Exercise:
In the data, find each line where the word "addVector" appears and list that line.

Provided entries:
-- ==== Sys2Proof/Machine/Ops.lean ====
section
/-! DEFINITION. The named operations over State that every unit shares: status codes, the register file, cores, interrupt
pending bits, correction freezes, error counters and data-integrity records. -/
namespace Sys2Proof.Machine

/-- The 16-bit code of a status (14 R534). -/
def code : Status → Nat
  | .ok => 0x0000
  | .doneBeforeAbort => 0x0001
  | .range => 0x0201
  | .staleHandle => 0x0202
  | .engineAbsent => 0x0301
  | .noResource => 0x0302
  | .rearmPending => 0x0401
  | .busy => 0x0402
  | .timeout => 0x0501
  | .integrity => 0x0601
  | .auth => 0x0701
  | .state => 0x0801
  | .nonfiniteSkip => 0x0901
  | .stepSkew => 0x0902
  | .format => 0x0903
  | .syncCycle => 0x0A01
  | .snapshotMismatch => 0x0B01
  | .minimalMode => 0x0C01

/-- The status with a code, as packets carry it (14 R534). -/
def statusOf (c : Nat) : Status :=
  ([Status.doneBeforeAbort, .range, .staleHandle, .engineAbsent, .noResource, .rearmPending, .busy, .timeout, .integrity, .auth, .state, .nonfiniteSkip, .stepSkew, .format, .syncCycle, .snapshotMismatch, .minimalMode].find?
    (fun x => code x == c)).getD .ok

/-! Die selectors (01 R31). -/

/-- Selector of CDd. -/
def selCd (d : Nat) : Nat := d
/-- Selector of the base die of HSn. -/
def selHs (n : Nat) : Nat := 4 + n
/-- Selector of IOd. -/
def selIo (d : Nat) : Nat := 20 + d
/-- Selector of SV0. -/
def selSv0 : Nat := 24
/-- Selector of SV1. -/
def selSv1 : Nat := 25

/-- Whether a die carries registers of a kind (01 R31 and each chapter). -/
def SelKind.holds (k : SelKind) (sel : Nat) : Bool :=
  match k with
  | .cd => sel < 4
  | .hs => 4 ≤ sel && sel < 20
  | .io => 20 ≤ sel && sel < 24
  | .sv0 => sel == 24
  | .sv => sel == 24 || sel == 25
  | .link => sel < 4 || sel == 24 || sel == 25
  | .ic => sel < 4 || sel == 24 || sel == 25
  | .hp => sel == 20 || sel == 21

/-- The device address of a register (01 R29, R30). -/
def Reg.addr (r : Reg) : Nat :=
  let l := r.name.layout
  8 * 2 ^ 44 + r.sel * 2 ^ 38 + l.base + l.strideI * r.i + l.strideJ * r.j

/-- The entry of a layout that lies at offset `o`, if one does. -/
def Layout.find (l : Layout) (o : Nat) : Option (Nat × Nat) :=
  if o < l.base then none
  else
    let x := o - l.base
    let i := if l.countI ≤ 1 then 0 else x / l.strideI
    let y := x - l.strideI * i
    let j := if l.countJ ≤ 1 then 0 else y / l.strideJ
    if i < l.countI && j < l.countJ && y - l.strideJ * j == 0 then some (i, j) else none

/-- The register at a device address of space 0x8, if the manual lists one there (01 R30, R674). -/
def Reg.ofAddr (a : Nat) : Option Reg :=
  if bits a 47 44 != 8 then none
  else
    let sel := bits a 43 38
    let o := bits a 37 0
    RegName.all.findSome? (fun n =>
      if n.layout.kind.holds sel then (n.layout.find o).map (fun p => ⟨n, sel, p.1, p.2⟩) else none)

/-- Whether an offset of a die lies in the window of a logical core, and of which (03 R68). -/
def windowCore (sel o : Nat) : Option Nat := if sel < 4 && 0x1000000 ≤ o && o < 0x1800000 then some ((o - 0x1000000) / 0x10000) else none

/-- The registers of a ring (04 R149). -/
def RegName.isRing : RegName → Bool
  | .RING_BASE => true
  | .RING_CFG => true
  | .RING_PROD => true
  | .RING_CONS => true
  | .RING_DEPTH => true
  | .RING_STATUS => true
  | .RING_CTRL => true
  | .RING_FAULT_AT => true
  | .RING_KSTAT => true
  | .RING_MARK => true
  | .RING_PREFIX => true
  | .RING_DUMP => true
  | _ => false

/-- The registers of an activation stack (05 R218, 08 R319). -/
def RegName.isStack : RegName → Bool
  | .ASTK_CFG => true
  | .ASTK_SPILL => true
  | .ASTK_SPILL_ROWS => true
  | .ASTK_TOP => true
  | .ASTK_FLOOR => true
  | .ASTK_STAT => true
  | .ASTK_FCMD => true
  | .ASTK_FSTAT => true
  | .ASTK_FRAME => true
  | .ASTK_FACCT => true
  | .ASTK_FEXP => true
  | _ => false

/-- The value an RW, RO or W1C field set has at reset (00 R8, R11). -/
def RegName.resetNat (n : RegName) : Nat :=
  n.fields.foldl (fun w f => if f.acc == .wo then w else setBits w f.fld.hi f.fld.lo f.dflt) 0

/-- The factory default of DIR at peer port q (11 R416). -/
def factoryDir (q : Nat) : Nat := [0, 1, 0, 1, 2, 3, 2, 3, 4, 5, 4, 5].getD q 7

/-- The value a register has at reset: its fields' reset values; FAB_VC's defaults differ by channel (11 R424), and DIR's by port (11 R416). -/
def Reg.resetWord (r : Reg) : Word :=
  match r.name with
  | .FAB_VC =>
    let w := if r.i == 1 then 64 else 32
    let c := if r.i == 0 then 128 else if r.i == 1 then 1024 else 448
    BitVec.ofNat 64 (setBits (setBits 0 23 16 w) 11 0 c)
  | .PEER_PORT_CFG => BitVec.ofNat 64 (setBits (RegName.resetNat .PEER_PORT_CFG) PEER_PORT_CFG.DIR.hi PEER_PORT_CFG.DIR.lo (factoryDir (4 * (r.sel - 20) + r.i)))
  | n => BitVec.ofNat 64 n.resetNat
* * *
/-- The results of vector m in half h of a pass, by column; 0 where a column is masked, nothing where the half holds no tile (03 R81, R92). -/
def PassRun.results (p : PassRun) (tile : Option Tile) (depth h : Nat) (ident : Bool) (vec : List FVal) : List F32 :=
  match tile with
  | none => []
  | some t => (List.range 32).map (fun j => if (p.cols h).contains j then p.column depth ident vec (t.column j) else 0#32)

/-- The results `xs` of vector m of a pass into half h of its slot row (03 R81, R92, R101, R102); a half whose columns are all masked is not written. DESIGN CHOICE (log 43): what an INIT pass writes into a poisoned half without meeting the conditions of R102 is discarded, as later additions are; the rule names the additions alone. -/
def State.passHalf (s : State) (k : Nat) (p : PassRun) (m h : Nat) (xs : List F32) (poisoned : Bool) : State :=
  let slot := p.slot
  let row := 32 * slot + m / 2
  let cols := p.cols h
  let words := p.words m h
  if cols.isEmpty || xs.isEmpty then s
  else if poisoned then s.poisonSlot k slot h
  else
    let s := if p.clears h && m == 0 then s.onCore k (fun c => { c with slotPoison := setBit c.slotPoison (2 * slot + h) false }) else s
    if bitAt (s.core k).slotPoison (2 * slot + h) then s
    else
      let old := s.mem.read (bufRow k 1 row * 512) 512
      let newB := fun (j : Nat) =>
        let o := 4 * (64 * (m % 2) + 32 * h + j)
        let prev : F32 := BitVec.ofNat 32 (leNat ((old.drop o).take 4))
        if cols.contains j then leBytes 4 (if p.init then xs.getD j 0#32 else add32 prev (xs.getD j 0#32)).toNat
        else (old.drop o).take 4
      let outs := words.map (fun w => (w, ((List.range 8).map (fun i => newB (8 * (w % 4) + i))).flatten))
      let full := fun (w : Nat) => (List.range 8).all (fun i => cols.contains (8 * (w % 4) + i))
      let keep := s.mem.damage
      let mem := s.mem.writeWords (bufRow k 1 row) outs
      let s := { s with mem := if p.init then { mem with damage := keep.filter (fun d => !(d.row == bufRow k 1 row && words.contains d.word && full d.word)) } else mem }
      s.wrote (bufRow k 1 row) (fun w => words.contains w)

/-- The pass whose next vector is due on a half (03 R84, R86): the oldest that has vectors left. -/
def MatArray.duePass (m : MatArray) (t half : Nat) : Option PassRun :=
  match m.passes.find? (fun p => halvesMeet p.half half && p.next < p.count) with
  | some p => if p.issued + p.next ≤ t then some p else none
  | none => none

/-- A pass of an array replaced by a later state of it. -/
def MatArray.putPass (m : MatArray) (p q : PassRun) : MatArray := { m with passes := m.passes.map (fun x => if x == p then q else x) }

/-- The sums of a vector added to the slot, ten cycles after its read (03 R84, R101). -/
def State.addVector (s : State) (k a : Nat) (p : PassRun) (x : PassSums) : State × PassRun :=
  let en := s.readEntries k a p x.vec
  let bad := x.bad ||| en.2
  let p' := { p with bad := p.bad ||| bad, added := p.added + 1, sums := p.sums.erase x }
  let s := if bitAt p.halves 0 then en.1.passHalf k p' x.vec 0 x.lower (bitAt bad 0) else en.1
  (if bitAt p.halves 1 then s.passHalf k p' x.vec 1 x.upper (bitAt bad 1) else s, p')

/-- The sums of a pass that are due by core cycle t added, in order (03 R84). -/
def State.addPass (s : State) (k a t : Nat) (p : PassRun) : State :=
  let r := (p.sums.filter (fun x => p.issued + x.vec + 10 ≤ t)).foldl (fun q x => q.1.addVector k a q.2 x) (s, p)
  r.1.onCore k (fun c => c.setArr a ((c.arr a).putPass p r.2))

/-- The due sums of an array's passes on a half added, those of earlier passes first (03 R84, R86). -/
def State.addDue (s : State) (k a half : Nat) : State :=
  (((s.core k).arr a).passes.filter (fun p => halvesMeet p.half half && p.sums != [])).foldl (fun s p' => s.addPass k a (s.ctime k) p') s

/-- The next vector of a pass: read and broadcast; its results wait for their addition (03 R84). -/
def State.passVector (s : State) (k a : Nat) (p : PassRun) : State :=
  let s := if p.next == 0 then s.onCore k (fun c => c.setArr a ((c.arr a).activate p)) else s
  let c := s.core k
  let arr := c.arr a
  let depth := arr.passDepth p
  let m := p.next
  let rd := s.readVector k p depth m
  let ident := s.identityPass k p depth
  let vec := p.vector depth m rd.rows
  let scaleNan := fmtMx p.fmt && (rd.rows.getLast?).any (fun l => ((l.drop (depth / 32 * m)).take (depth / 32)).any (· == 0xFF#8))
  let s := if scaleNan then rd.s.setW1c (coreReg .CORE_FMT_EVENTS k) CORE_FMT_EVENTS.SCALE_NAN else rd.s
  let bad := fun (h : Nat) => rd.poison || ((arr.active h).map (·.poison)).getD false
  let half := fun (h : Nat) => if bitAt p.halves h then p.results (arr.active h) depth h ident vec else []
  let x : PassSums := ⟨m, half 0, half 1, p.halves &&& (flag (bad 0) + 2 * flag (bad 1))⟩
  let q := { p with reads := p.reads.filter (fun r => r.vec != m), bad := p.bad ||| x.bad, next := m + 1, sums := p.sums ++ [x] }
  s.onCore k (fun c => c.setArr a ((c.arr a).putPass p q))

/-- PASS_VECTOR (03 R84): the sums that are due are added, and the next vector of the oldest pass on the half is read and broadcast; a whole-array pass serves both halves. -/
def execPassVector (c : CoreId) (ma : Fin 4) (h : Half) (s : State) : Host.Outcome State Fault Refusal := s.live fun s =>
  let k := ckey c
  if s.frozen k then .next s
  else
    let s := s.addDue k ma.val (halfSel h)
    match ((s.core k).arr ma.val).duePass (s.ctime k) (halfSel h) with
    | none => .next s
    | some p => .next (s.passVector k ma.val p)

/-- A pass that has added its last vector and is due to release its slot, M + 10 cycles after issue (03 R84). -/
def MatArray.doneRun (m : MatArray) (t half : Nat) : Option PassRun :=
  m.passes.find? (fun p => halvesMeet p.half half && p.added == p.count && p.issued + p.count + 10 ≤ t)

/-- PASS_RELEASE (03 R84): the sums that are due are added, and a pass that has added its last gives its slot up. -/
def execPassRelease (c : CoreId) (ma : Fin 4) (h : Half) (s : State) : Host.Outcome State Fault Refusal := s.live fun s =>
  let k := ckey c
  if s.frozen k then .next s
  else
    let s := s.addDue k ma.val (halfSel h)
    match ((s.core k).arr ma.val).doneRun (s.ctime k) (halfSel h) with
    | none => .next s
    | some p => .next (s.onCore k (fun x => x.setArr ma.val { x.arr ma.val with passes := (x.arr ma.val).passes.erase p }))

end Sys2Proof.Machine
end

Task response:
def State.addVector (s : State) (k a : Nat) (p : PassRun) (x : PassSums) : State × PassRun :=
  let r := (p.sums.filter (fun x => p.issued + x.vec + 10 ≤ t)).foldl (fun q x => q.1.addVector k a q.2 x) (s, p)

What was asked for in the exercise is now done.